In March, he got that number down to 14 days, thanks to a continuing resolution passed by Congress. Then in May, Hagel once again announced that he would only have to furlough for 11 days -- but this time came the grim news that it was really going to happen. “We did everything we could not to get to this day,” Hagel told a crowd of civilian defense workers at the Mark Center in Alexandria, Va., at the time. Still, he vowed to try to find a way to further reduce that number. On July 8, the furloughs began.
On Tuesday, Hagel announced that his staff, including his revered comptroller, Bob Hale, were able to find just over $1 billion in savings to chop the number of furlough days to just six.
So how do you come up with $1 billion in a matter of weeks?
There’s no magic formula, a senior defense official told reporters. “It’s like pouring water and milk into a glass and when it overflows, blaming the milk,” the official said. “It came through a variety of factors.”

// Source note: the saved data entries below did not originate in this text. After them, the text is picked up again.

-- ==== Sys2Proof/Machine/Flags.lean ====
section
/-! DEFINITION. The codes a response carries. The BHU has no flags or condition codes (`10_state.md` R33); its only status
is what `RSP` reports (`30_encoding.md` R61, R69, `60_exceptions.md` R156). -/

namespace Sys2Proof.Machine

/-- The code of `STATE` (R21). -/
def unitStateCode : UnitState → BitVec 2
  | .empty => 0
  | .ready => 1
  | .faulted => 2

/-- The cause codes (R156). -/
def causeCode : Cause → Byte
  | .none => 0
  | .illegalCmd => 1
  | .noArray => 2
  | .indexRange => 3
  | .wideBound => 4
  | .rangeBound => 5
  | .zeroDivisor => 6

/-- The codes of `RSP.status` (R69). -/
def statusCode : Status → Byte
  | .ok => 0
  | .noHandle => 1
  | .fault => 2
  | .faulted => 3

/-- The 128-bit `RSP` (R61): `value`, 38 zero bits, `state`, `fop`, `cause`, `status`, most significant first. -/
def responseWord (r : Response) : ResponseWord :=
  r.value ++ (0#38 ++ (unitStateCode r.unit ++ (r.fop ++ (causeCode r.cause ++ statusCode r.status))))

/-- A bool as a 64-bit value: "the bit read, in bit 0, bits 63:1 zero" (R61, R67). -/
def boolWord (b : Bool) : Word := if b then 1 else 0

end Sys2Proof.Machine
end

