-- ==== Sys2Proof/Laws/PerInstr.lean ====
section
/-! SUPPORT. The families of LAWS.json: a statement about every command as syntax, one lemma per constructor. -/

namespace Sys2Proof.Laws

/-- The header of an encoded command is `rsv` 0 and the opcode of R62, and the four fields are the command's own (R60). -/
def EncodedFields.Statement (i : Instr) : Prop :=
  commandOp (encode i) = opcodeOf i ∧ commandRsv (encode i) = 0 ∧ commandA (encode i) = fieldA i ∧
    commandB (encode i) = fieldB i ∧ commandC (encode i) = fieldC i

theorem EncodedFields.create (bitCount : Nat) : EncodedFields.Statement (.create bitCount) := by
  simp [EncodedFields.Statement]

theorem EncodedFields.destroy : EncodedFields.Statement .destroy := by
  simp [EncodedFields.Statement]

theorem EncodedFields.size : EncodedFields.Statement .size := by
  simp [EncodedFields.Statement]

theorem EncodedFields.get (index : Nat) : EncodedFields.Statement (.get index) := by
  simp [EncodedFields.Statement]

theorem EncodedFields.set (index : Nat) (value : Bool) : EncodedFields.Statement (.set index value) := by
  simp [EncodedFields.Statement]

theorem EncodedFields.get64 (bitIndex : Nat) : EncodedFields.Statement (.get64 bitIndex) := by
  simp [EncodedFields.Statement]

theorem EncodedFields.set64 (bitIndex : Nat) (value : Word) : EncodedFields.Statement (.set64 bitIndex value) := by
  simp [EncodedFields.Statement]

theorem EncodedFields.reverse (start length : Nat) : EncodedFields.Statement (.reverse start length) := by
  simp [EncodedFields.Statement]

theorem EncodedFields.rotate (offset length : Nat) (rightAmount : Int) :
    EncodedFields.Statement (.rotate offset length rightAmount) := by
  simp [EncodedFields.Statement]

theorem EncodedFields.status : EncodedFields.Statement .status := by
  simp [EncodedFields.Statement]

end Sys2Proof.Laws
end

There were three main components that got them to that number. First, there are stockpiles of equipment that military leaders planned to ship home from Afghanistan that will now sit there waiting until Oct. 1, when the next fiscal year begins. Second, each of the services, especially the Navy, was able to find further savings through cost-cutting measures and other efficiencies. The Navy was nice enough to give the Army -- which has the biggest shortfall -- some of its money; at least $300 million, officials said. And finally, Congress approved more reprogramming requests, allowing the bean counters to move money around, mostly from acquisition accounts to operating accounts.
All that added up to just over $1 billion -- or five furlough days.
Still, there was little celebration at the Pentagon. Fiscal year 2014 is looming and many of these same problems will still exist. Hagel needs to come up with another $52 billion if the Budget Control Act of 2011 stays in effect – or 40 percent more than fiscal 2013’s cut under sequestration. Another round of furloughs could be on the way.
“Facing this uncertainty, I cannot be sure what will happen next year, but I want to assure our civilian employees that we will do everything possible to avoid more furloughs,” Hagel said in a statement.